La reparación de PLC está indicada en lesiones aisladas de avulsión de PLC de grado II agudo. La técnica consiste en volver a unir anatómicamente el FCL, el tendón del poplíteo o la cabeza corta o larga del tendón del bíceps a su sitio de unión anatómico respectivo. Sin embargo, la reparación ahora se considera generalmente un tratamiento insuficiente, ya que un estudio observó una tasa de fallas del 37% con la reparación22.

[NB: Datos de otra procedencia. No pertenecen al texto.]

-- ==== Sys2Proof/Laws/DoesLink.lean ====
section
/-!
SUPPORT. Laws/DoesLink.lean: what each operation of Machine/Ports.lean, Machine/Time.lean, Machine/Link.lean may write, and that it keeps what is sound.
The proofs put the lemmas of the operations called together in the mods in which the operation calls them.
-/
namespace Sys2Proof.Machine

-- One proof at a time: the proofs of this file in parallel ask for more threads than the memory bound holds.
set_option Elab.async false
variable {ps : List Part} {s0 : State}

/-! ### Machine/Ports.lean -/

theorem State.onPort_does {s : State} {p : Nat} {f : Port → Port} (hw : [.ports] ⊆ ps) (h : Does ps s0 s) :
    Does ps s0 (State.onPort s p f) := by
  unfold State.onPort
  exact Does.upd [.ports] hw h

theorem State.tapSwitch_does {s : State} {p : Nat} (hw : [.ports] ⊆ ps) (h : Does ps s0 s) :
    Does ps s0 (State.tapSwitch s p) := by
  unfold State.tapSwitch
  exact Does.ite h (State.onPort_does hw h)

theorem State.portTick_does {s : State} {p : Nat} (hw : [.ports] ⊆ ps) (h : Does ps s0 s) :
    Does ps s0 (State.portTick s p) := by
  unfold State.portTick
  exact Does.ite (Does.ite (State.onPort_does hw (State.tapSwitch_does hw h)) (State.tapSwitch_does hw h)) (Does.ite (State.onPort_does hw (State.tapSwitch_does hw h)) (State.tapSwitch_does hw h))

theorem State.cfgRefused_does {s : State} {p : Nat} (hw : [.regs] ⊆ ps) (h : Does ps s0 s) :
    Does ps s0 (State.cfgRefused s p) := by
  unfold State.cfgRefused
  exact State.setFlag_does hw h

theorem State.portItems_does {p : Nat} {l : List PortFrame} {s : State} (hw : [.regs, .host, .rings, .queues] ⊆ ps) (h : Does ps s0 s) :
    Does ps s0 (State.portItems p l s).2 := by
  induction l generalizing s with
  | nil => exact h
  | cons f l ih =>
    unfold State.portItems
    extract_lets
    split
    rename_i e
    have k := Does.of_snd e (Does.ite_snd (by
      split
      · exact State.popItem_does (sub hw) h
      · exact State.queueUnderrun_does (sub hw) h
      · exact h) h)
    exact ih k

theorem State.tapWrite_does {s : State} {p : Nat} {t : Tap} {frames : List (List Int)} (hw : [.regs, .host, .rings, .dram, .lan] ⊆ ps) (h : Does ps s0 s) :
    Does ps s0 (State.tapWrite s p t frames).1 := by
  unfold State.tapWrite
  extract_lets w n a s1
  have k : Does ps s0 s1 := State.dramWrite_does (sub hw) h
  clear_value s1
  exact Does.upd [.lan] (sub hw) k (hs := fun hs => ⟨hs.1, hs.2.1, hs.2.2.1, Memory.wf_store hs.2.2.2.1, hs.2.2.2.2⟩)

theorem State.tapOpt_does {s : State} {p : Nat} {o : Option Tap} {frames : List (List Int)} (hw : [.regs, .host, .rings, .dram, .lan] ⊆ ps)
    (h : Does ps s0 s) : Does ps s0 (match o with
      | some t => ((s.tapWrite p t frames).1, some (s.tapWrite p t frames).2)
      | none => (s, none)).1 := by
  split
  · exact State.tapWrite_does hw h
  · exact h

theorem State.portBlocks_does {s : State} {p flag : Nat} (hw : [.regs, .host, .rings, .queues, .dram, .lan, .ports] ⊆ ps) (h : Does ps s0 s) :
    Does ps s0 (State.portBlocks s p flag).1 := by
  have k : ∀ (c : Bool) (l : List PortFrame), Does ps s0 (if c then State.portItems p l s else ([], s)).2 := fun c l =>
    Does.ite_snd (State.portItems_does (sub hw) h) h
  unfold State.portBlocks
  extract_lets x f n hi live
  split
  rename_i e
  have k1 := Does.of_snd e (k _ _)
  extract_lets at_ val con flags blocks w rx
  clear_value blocks rx
  split
  rename_i s2 rt e2
  have k2 : Does ps s0 s2 := Does.of_fst e2 (State.tapOpt_does (sub hw) k1)
  split
  rename_i s3 tt e3
  have k3 : Does ps s0 s3 := Does.of_fst e3 (State.tapOpt_does (sub hw) k2)
  dsimp only
  exact State.onPort_does (sub hw) k3

theorem State.masksStart_does {s : State} {p : Nat} (hw : [.regs, .host, .rings, .ports] ⊆ ps) (h : Does ps s0 s) :
    Does ps s0 (State.masksStart s p) := by
  unfold State.masksStart
  exact (by
  (try extract_lets); split
  · exact (by
   (try extract_lets); split
   · exact Does.after (Does.ite (State.fire_does (sub hw) Does.refl) Does.refl) (Does.ite (State.fire_does (sub hw) (State.onPort_does (sub hw) h)) (State.onPort_does (sub hw) h))))

theorem State.portClass_does {s : State} {p : Nat} {cls : Nat} (hw : [.regs, .host, .rings, .ports] ⊆ ps) (h : Does ps s0 s) :
    Does ps s0 (State.portClass s p cls) := by
  unfold State.portClass
  exact Does.ite h (State.fire_does (sub hw) (State.onPort_does (sub hw) h))

theorem State.portEnabled_does {s : State} {p : Nat} (hw : [.regs, .host, .rings, .ports] ⊆ ps) (h : Does ps s0 s) :
    Does ps s0 (State.portEnabled s p) := by
  unfold State.portEnabled
  exact State.onPort_does (sub hw) (State.portClass_does hw h)

theorem State.portDisabled_does {s : State} {p : Nat} (hw : [.regs, .queues, .ports] ⊆ ps) (h : Does ps s0 s) :
    Does ps s0 (State.portDisabled s p) := by
  unfold State.portDisabled
  exact State.onPort_does (sub hw) (State.queueFlushDone_does (sub hw) (State.queueFlush_does (sub hw) (State.queueFlushDone_does (sub hw) (State.queueFlush_does (sub hw) h))))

La reconstrucción de PLC, con el objetivo de reconstruir el FCL y el tendón del poplito mediante un injerto de tendón (tendón semitendinoso), está indicada en lesiones de grado III y lesiones por avulsión. El Instituto Ortopédico de Mamuts prefiere una reconstrucción anatómica LaPrade modificada con dos injertos. El primer injerto reconstruye el LCL y el ligamento poplitofibular, uniendo el injerto en el sitio de unión del LCL femoral y a la cabeza peronea. El segundo injerto reconstruye el tendón poplíteo en el sitio de la femoral anatómica poplíteo inserción del tendón que conecta el injerto a la cabeza del peroné.

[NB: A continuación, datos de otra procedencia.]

theorem State.breakHeard_does {s : State} {p : Nat} (hw : [.link] ⊆ ps) (h : Does ps s0 s) :
    Does ps s0 (State.breakHeard s p) := by
  unfold State.breakHeard
  exact Does.ite (State.onLink_does hw h) (Does.ite (State.onLink_does hw h) (State.onLink_does hw h))

theorem State.captureGroup_does {s : State} (hw : [.link] ⊆ ps) (h : Does ps s0 s) :
    Does ps s0 (State.captureGroup s) := by
  unfold State.captureGroup
  exact State.linkSendAll_does hw (State.onLink_does hw h)

theorem State.iter_does {f : State → State} {n : Nat} {s : State} (h : Does ps s0 s)
    (hf : ∀ t, Does ps s0 t → Does ps s0 (f t)) : Does ps s0 (iter n f s) :=
  Does.foldl h fun _ _ k => hf _ k

theorem State.captureRest_does {s : State} (hw : [.link] ⊆ ps) (h : Does ps s0 s) : Does ps s0 (State.captureRest s) :=
  State.iter_does h fun _ k => State.captureGroup_does hw k

theorem State.castApply_does {es : Nat} {ee : Nat} {s : State} {q : MetaDesc × Bool} (hw : [.regs, .host, .rings, .mgt, .rnd, .macs, .pwr, .link] ⊆ ps)
    (h : Does ps s0 s) : Does ps s0 (State.castApply es ee s q) := by
  unfold State.castApply
  have k : Does ps s0 (State.latchRecs es ee q.1.recs.length q.1.status q.1.recs s).2.2.2 := State.latchRecs_does (sub hw) h
  generalize State.latchRecs es ee q.1.recs.length q.1.status q.1.recs s = r at k ⊢
  obtain ⟨a, st, b, t⟩ := r
  exact Does.ite (State.finish_does (sub hw) k) (State.onRnd_does (sub hw) k)

theorem State.castDue_does {s : State} {es : Nat} {ee : Nat} (hw : [.regs, .host, .rings, .mgt, .rnd, .macs, .pwr, .link] ⊆ ps) (h : Does ps s0 s) :
    Does ps s0 (State.castDue s es ee) := by
  unfold State.castDue
  exact Does.foldl (State.onLink_does (sub hw) h) fun _ _ h2 => State.castApply_does hw h2

theorem State.castLatch_does {n : Nat} {l : List MetaDesc} {s : State} (hw : [.rings] ⊆ ps) (h : Does ps s0 s) :
    Does ps s0 (State.castLatch n l s).2.2 := by
  induction l generalizing n s with
  | nil => exact h
  | cons d l ih =>
    unfold State.castLatch
    split
    · exact ih h
    · exact ih (State.setPhase_does hw h)

theorem State.chainBlock_does {s : State} {c : Nat} (hw : [.regs, .link] ⊆ ps) (h : Does ps s0 s) :
    Does ps s0 (State.chainBlock s c).1 := by
  unfold State.chainBlock
  refine Does.ite_fst h ?_
  split <;> first
    | exact State.onLink_does (sub hw) h
    | exact State.bump_does (sub hw) (State.onLink_does (sub hw) h)
    | (dsimp only; exact State.onLink_does (sub hw) h)
    | (dsimp only; exact State.bump_does (sub hw) (State.onLink_does (sub hw) h))

theorem State.chainBlocks_does {s : State} (hw : [.regs, .link] ⊆ ps) (h : Does ps s0 s) :
    Does ps s0 (State.chainBlocks s).1 := by
  unfold State.chainBlocks
  refine Does.ite_fst h ?_
  split
  rename_i s1 l e
  have k : Does ps s0 s1 := Does.of_fst e (Does.foldl_fst h fun _ _ k => State.chainBlock_does (sub hw) k)
  dsimp only
  exact State.onLink_does (sub hw) k

theorem State.chainLatch_does {s : State} {es ee : Nat} (hw : [.regs, .rings, .rnd, .link] ⊆ ps) (h : Does ps s0 s) :
    Does ps s0 (State.chainLatch s es ee) := by
  unfold State.chainLatch
  refine Does.ite ?_ ?_
  · extract_lets ds
    have k1 : Does ps s0 (State.castLatch 2048 ds (s.onRnd (fun x => { x with waiting := [] }))).2.2 :=
      State.castLatch_does (sub hw) (State.onRnd_does (sub hw) h)
    generalize State.castLatch 2048 ds (s.onRnd (fun x => { x with waiting := [] })) = q at k1 ⊢
    obtain ⟨l, due, s2⟩ := q
    have k2 : ∀ f g ps' c d p a b, Does ps s0 (((s2.onRnd f).onLink g).linkSendAll ps' c d p a b) := fun _ _ _ _ _ _ _ _ =>
      State.linkSendAll_does (sub hw) (State.onLink_does (sub hw) (State.onRnd_does (sub hw) k1))
    exact Does.ite (State.linkSend_does (sub hw) (k2 _ _ _ _ _ _ _ _)) (k2 _ _ _ _ _ _ _ _)
  · refine State.onLink_does (sub hw) (Does.foldl (Does.ite (State.bump_does (sub hw) h) h) fun u n k => ?_)
    split
    · exact State.applyMetas_does (sub hw) k
    · exact k

theorem State.sealGroups_does {s : State} {blockOf : Nat → Block} (hw : [.link] ⊆ ps) (h : Does ps s0 s) :
    Does ps s0 (State.sealGroups s blockOf) := by
  unfold State.sealGroups
  exact State.onLink_does hw (State.linkSendAll_does hw h)

theorem State.linkForward_does {s : State} {p : Nat} {f : List Byte} (hw : [.link] ⊆ ps) (h : Does ps s0 s) :
    Does ps s0 (State.linkForward s p f) := by
  unfold State.linkForward
  exact State.linkPut_does hw h

theorem State.prbsErrors_does {s : State} {p : Nat} {errs : Nat} (hw : [.regs, .host, .rings, .link] ⊆ ps) (h : Does ps s0 s) :
    Does ps s0 (State.prbsErrors s p errs) := by
  unfold State.prbsErrors
  exact Does.ite (State.fire_does (sub hw) (State.onLport_does (sub hw) (State.bump_does (sub hw) (State.onLport_does (sub hw) (State.bump_does (sub hw) h))))) (State.onLport_does (sub hw) (State.bump_does (sub hw) h))

theorem State.takeRemote_does {s : State} {peer : Nat} {msg : List Byte} (hw : [.regs, .host, .rings, .mgt, .macs, .pwr, .link] ⊆ ps) (h : Does ps s0 s) :
    Does ps s0 (State.takeRemote s peer msg) := by
  unfold State.takeRemote
  exact State.retire_does hw (State.onRing_does (sub hw) (State.onLink_does (sub hw) h))

theorem State.tunnelPart_does {s : State} {p : Nat} {origin : Nat} {dest : Nat} {seq : Nat} {part : Nat} {arg : Nat} {b : List Byte} (hw : [.regs, .host, .rings, .queues, .link] ⊆ ps) (h : Does ps s0 s) :
    Does ps s0 (State.tunnelPart s p origin dest seq part arg b) := by
  unfold State.tunnelPart
  exact Does.ite (State.onLink_does (sub hw) h) (State.pushItem_does (sub hw) (State.onLink_does (sub hw) h))

theorem execGroupCapture_does {dt : Nat} {s : State} (hw : [.clock, .link] ⊆ ps) (h : Does ps s0 s) :
    DoesR ps s0 (execGroupCapture dt s) := by
  unfold execGroupCapture
  exact DoesR.next (Does.ite (State.captureGroup_does (sub hw) (State.elapse_does (sub hw) h)) (State.elapse_does (sub hw) h))

theorem execLinkFrameReceive_does {dt : Nat} {port : Nat} {f : List Byte} {errs : Nat} {s : State} (hw : [.clock, .regs, .host, .rings, .queues, .link] ⊆ ps) (h : Does ps s0 s) :
    DoesR ps s0 (execLinkFrameReceive dt port f errs s) := by
  unfold execLinkFrameReceive
  exact DoesR.ite (DoesR.next (State.elapse_does (sub hw) h)) (DoesR.ite (DoesR.next (State.prbsErrors_does (sub hw) (State.elapse_does (sub hw) h))) (DoesR.ite (DoesR.next (State.bump_does (sub hw) (State.elapse_does (sub hw) h))) (DoesR.after (DoesR.ite (DoesR.ite (DoesR.next Does.refl) (DoesR.next (State.breakHeard_does (sub hw) (Does.ite (State.linkForward_does (sub hw) Does.refl) Does.refl)))) (DoesR.ite (DoesR.next (Does.ite (State.onLink_does (sub hw) Does.refl) Does.refl)) (DoesR.ite (DoesR.ite (DoesR.next Does.refl) (DoesR.next (Does.after (Does.ite (State.onLink_does (sub hw) Does.refl) Does.refl) (Does.ite Does.refl (State.linkForward_does (sub hw) Does.refl))))) (DoesR.ite (DoesR.ite (DoesR.next (Does.ite Does.refl (State.linkForward_does (sub hw) Does.refl))) (DoesR.ite (DoesR.next Does.refl) (DoesR.next (State.onLink_does (sub hw) Does.refl)))) (DoesR.ite (DoesR.ite (DoesR.next Does.refl) (DoesR.next (Does.ite (State.onLink_does (sub hw) (State.linkForward_does (sub hw) Does.refl)) (State.linkForward_does (sub hw) Does.refl)))) (DoesR.ite (DoesR.ite (DoesR.next Does.refl) (DoesR.next (Does.after (Does.ite (State.tunnelPart_does (sub hw) Does.refl) Does.refl) (Does.ite (State.linkForward_does (sub hw) Does.refl) Does.refl)))) (DoesR.next Does.refl))))))) (Does.ite (State.elapse_does (sub hw) h) (State.onLink_does (sub hw) (State.elapse_does (sub hw) h))))))

theorem execTunSend_does {ring : Nat} {data : Option (List Byte)} {s : State} (hw : [.regs, .host, .rings, .mgt, .queues, .macs, .pwr, .link] ⊆ ps) (h : Does ps s0 s) :
    DoesR ps s0 (execTunSend ring data s) := by
  unfold execTunSend
  exact (by
  (try extract_lets); split
  · exact DoesR.next h
  · exact DoesR.ite (DoesR.next (State.finish_does (sub hw) h)) (DoesR.ite (DoesR.next (State.finish_does (sub hw) h)) (DoesR.ite (DoesR.next (State.finish_does (sub hw) h)) (DoesR.ite (DoesR.next (State.finish_does (sub hw) h)) ((by
   (try extract_lets); split
   · exact DoesR.next (State.finish_does (sub hw) h)
   · exact DoesR.next (State.finishAt_does (sub hw) (State.tunFlood_does (sub hw) h))))))))

theorem execTunnelReceive_does {dt : Nat} {port : Nat} {s : State} (hw : [.clock, .regs, .host, .rings, .mgt, .queues, .macs, .wick, .pwr, .sta, .link] ⊆ ps) (h : Does ps s0 s) :
    DoesR ps s0 (execTunnelReceive dt port s) := by
  unfold execTunnelReceive
  exact (by
  (try extract_lets); split
  · exact DoesR.next (State.elapse_does (sub hw) h)
  · exact DoesR.ite (DoesR.next (State.elapse_does (sub hw) h)) (DoesR.ite (DoesR.ite (DoesR.next (State.sendReplies_does (sub hw) (State.takeRemote_does (sub hw) (State.popItem_does (sub hw) (State.elapse_does (sub hw) h))))) (DoesR.next (State.bump_does (sub hw) (State.popItem_does (sub hw) (State.elapse_does (sub hw) h))))) (DoesR.next (State.enqueue_does (sub hw) (State.popItem_does (sub hw) (State.elapse_does (sub hw) h))))))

Si se presenta una lesión cruzada con una lesión de PLC de grado III, la reconstrucción de PLC se debe realizar al mismo tiempo que la reconstrucción cruzada, o antes de la reconstrucción cruzada como un enfoque por etapas, dependiendo de la preferencia del cirujanos 21. Además, en algunos pacientes con alineación triple várica, se puede realizar una osteotomía tibial alta en valgo, ya que la mal alineación ósea puede poner en peligro el injerto de reconstrucción de LCA o LCP 19,20.

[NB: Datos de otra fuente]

-- ==== Sys2Proof/Laws/DoesLantern.lean ====
section
/-!
SUPPORT. Laws/DoesLantern.lean: what each operation of Machine/Lantern.lean, Machine/Cve.lean may write, and that it keeps what is sound.
The proofs put the lemmas of the operations called together in the mods in which the operation calls them.
-/
namespace Sys2Proof.Machine

-- One proof at a time: the proofs of this file in parallel ask for more threads than the memory bound holds.
set_option Elab.async false
variable {ps : List Part} {s0 : State}

/-! ### Machine/Lantern.lean -/

theorem State.abortSubmitter_does {s : State} {j : FftJob} (hw : [.free, .regs, .host, .rings, .wick, .lan, .sta] ⊆ ps) (h : Does ps s0 s) :
    Does ps s0 (State.abortSubmitter s j) := by
  unfold State.abortSubmitter
  exact Does.ite (State.abortTask_does hw h) h

theorem State.accessFreeze_does' {s : State} {remote : Bool} (hw : [.free, .regs] ⊆ ps) (h : Does ps s0 s) :
    Does ps s0 (s.accessFreeze remote) := State.bump_does (sub hw) (State.fresh_does (bound := 2 ^ 32) (sub hw) h)

theorem State.onVig_does {s : State} {f : VigilSt → VigilSt} (hw : [.vig] ⊆ ps) (h : Does ps s0 s) :
    Does ps s0 (State.onVig s f) := by
  unfold State.onVig
  exact Does.upd [.vig] hw h

theorem State.starvedAre_does {s : State} {mask : Nat} (hw : [.regs, .host, .rings, .wick, .vig] ⊆ ps) (h : Does ps s0 s) :
    Does ps s0 (State.starvedAre s mask) := by
  unfold State.starvedAre
  exact Does.ite h (State.fire_does (sub hw) (State.onWick_does (sub hw) (State.onVig_does (sub hw) h)))

theorem State.starveCheck_does {s : State} {cl : Nat} (hw : [.regs, .host, .rings, .wick, .vig] ⊆ ps) (h : Does ps s0 s) :
    Does ps s0 (State.starveCheck s cl) := by
  unfold State.starveCheck
  exact Does.ite (State.starvedAre_does hw h) h

theorem State.onLan_does {s : State} {f : Lantern → Lantern} (hw : [.lan] ⊆ ps) (h : Does ps s0 s)
    (hf : LanKept f := by
      intro l; refine ⟨fun a b => ⟨?_, ?_⟩, fun a => ?_, rfl⟩ <;> (repeat' first | assumption | apply Memory.wf_store | split)) :
    Does ps s0 (s.onLan f) :=
  .upd [.lan] hw h
    (hs := fun hs => ⟨hs.1, ((hf s.lan).1 hs.2.1 hs.2.2.2.1).1, (hf s.lan).2.1 hs.2.2.1, ((hf s.lan).1 hs.2.1 hs.2.2.2.1).2, hs.2.2.2.2.1,
      (hf s.lan).2.2.symm ▸ hs.2.2.2.2.2.1, hs.2.2.2.2.2.2⟩)

theorem State.askAction_does {s : State} {target : Nat} {act : Nat} {arg : Nat} {origin : Nat} {test : Nat} (hw : [.regs, .host, .rings, .audit, .mgt] ⊆ ps) (h : Does ps s0 s) :
    Does ps s0 (State.askAction s target act arg origin test) := by
  unfold State.askAction
  exact State.onMgt_does (sub hw) (Does.ite (State.auditReserve_does (sub hw) h) h)

theorem State.segmentEnds_does {s : State} {c : Nat} {pass : Bool} (hw : [.regs, .host, .rings, .audit, .mgt, .lan, .vig] ⊆ ps) (h : Does ps s0 s) :
    Does ps s0 (State.segmentEnds s c pass) := by
  unfold State.segmentEnds
  exact Does.ite (State.onVig_does (sub hw) (State.onLan_does (sub hw) (Does.ite (State.onCore_does (sub hw) (State.bump_does (sub hw) (State.bump_does (sub hw) h))) (State.onCore_does (sub hw) (State.bump_does (sub hw) h))))) (State.askAction_does (sub hw) h)

theorem State.endTask_does {s : State} {c : Nat} {pass : Bool} (hw : [.free, .regs, .host, .rings, .audit, .mgt, .wick, .lan, .vig, .sta] ⊆ ps) (h : Does ps s0 s) :
    Does ps s0 (State.endTask s c pass) := by
  unfold State.endTask
  exact (by
  (try extract_lets); split
  · exact State.onCore_does (sub hw) h
  · exact Does.ite (State.starveCheck_does (sub hw) (State.segmentEnds_does (sub hw) (State.taskEnds_does (sub hw) (State.onCore_does (sub hw) h)))) (State.taskEnds_does (sub hw) (State.onCore_does (sub hw) h)))

theorem State.doPost_does {s : State} {c : Nat} {d : Nat} {node : Nat} {key : Nat} {data : Nat} (hw : [.free, .regs, .host, .rings, .wick, .lan, .sta] ⊆ ps) (h : Does ps s0 s) :
    Does ps s0 (State.doPost s c d node key data) := by
  unfold State.doPost
  exact (by
  (try extract_lets); split
  · exact State.onCore_does (sub hw) h
  · exact Does.ite (State.postReturn_does (sub hw) (State.trace_does (sub hw) (State.bump_does (sub hw) h))) ((by
   (try extract_lets); split
   · rename_i e; have h2 := Does.of_snd e (State.tryPost_does (sub hw) h); exact State.postReturn_does (sub hw) h2
   · rename_i e; have h3 := Does.of_snd e (State.tryPost_does (sub hw) h); exact State.postReturn_does (sub hw) h3
   · rename_i e; have h4 := Does.of_snd e (State.tryPost_does (sub hw) h); exact State.onCore_does (sub hw) (State.blockPost_does (sub hw) h4))))

theorem State.dmaSubmit_does {s : State} {c : Nat} {j : DmaJob} (hw : [.lan] ⊆ ps) (h : Does ps s0 s) :
    Does ps s0 (State.dmaSubmit s c j) := by
  unfold State.dmaSubmit
  exact State.onCore_does hw h

theorem State.setFftQ_does {s : State} {c : Nat} {q : List FftJob} (hw : [.lan] ⊆ ps) (h : Does ps s0 s) :
    Does ps s0 (State.setFftQ s c q) := by
  unfold State.setFftQ
  exact State.onLan_does hw h

theorem State.fftSubmit_does {s : State} {c : Nat} {k : Nat} (hw : [.lan] ⊆ ps) (h : Does ps s0 s) :
    Does ps s0 (State.fftSubmit s c k) := by
  unfold State.fftSubmit
  exact Does.ite (State.onCore_does hw h) (State.onCore_does hw (State.setFftQ_does hw (State.onLan_does hw h)))

theorem State.afterBundle_does {s : State} {c : Nat} {ctl : Ctl} (hw : [.free, .regs, .host, .rings, .audit, .mgt, .wick, .lan, .vig, .sta] ⊆ ps) (h : Does ps s0 s) :
    Does ps s0 (State.afterBundle s c ctl) := by
  have f : ∀ g, Does ps s0 (s.onCore c g) := fun g => State.onCore_does (sub hw) h
  cases ctl with
  | waitTask p => exact Does.ite (f _) (State.endTask_does (sub hw) h)
  | post d node key data => exact Does.ite (f _) (State.doPost_does (sub hw) h)
  | dma j => exact State.dmaSubmit_does (sub hw) h
  | dmaWait n => exact Does.ite h (f _)
  | fftRun k => exact State.fftSubmit_does (sub hw) h
  | fftWait k => exact Does.ite h (f _)
  | plain => exact h
  | branch k t => exact h
  | ni n => exact h
  | loop k n e => exact h

theorem State.askOut_does {s : State} {target : Nat} {test : Nat} (hw : [.regs, .host, .rings, .audit, .mgt] ⊆ ps) (h : Does ps s0 s) :
    Does ps s0 (State.askOut s target test) := by
  unfold State.askOut
  exact Does.ite h (State.askAction_does hw h)

theorem State.unitsMoved_does {s : State} {ts : List Nat} (hw : [.rnd] ⊆ ps) (h : Does ps s0 s) :
    Does ps s0 (State.unitsMoved s ts) := by
  unfold State.unitsMoved
  exact Does.ite (State.capUpdate_does hw h) h

theorem State.nodeFault_does {s : State} {node : Nat} (hw : [.regs, .wick] ⊆ ps) (h : Does ps s0 s) :
    Does ps s0 (State.nodeFault s node) := by
  unfold State.nodeFault
  exact Does.ite (State.bump_does (sub hw) (State.setReg_does (sub hw) (State.onWick_does (sub hw) (State.onWick_does (sub hw) h)))) (State.onWick_does (sub hw) h)

theorem State.startTest_does {s : State} {v : VigilTest} (hw : [.vig] ⊆ ps) (h : Does ps s0 s) :
    Does ps s0 (State.startTest s v) := by
  unfold State.startTest
  exact State.onVig_does hw h

theorem State.putOut_does {s : State} {target : Nat} {origin : Nat} (hw : [.mgt, .rnd] ⊆ ps) (h : Does ps s0 s) :
    Does ps s0 (State.putOut s target origin) := by
  unfold State.putOut
  exact State.unitsMoved_does (sub hw) (State.onMgt_does (sub hw) h)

Recuperación postoperatoria

La cirugía es el inicio de un proceso de recuperación de seis a nueve meses. Inmediatamente después de la cirugía, se colocará a los pacientes en una rodillera articulada y se les colocará en estado no soportante de peso durante 6 semanas21. Durante la semana 1 y 2 postoperatoria, se indica al paciente que realice levantamientos de piernas rectas y juegos de activación de cuádriceps 4-5 veces al día en la abrazadera inmovilizadora de rodilla para evitar que el cuádriceps se apague 21. Durante este período de tiempo, los pacientes también deben comenzar a realizar ejercicios de rango de movimiento suave fuera del inmovilizador con el objetivo de obtener 90 grados de flexión de rodilla al final de la semana 2 postoperatoria (depende del cirujano)21. A partir de la semana 3 postoperatoria, se instruye a los pacientes para que aumenten la repetición de ejercicios de cuádriceps y elevaciones de piernas rectas, trabajen para obtener una extensión completa de la rodilla varias veces al día y también traten de aumentar el rango de movimiento de la rodilla más allá de los 90 grados de flexión21. A partir de la semana 7 postoperatoria, los pacientes pueden comenzar ejercicios de carga de peso y fortalecimiento de cadenas cerradas21. La mayoría de los pacientes pueden volver a realizar actividades y deportes en un plazo de seis a nueve meses.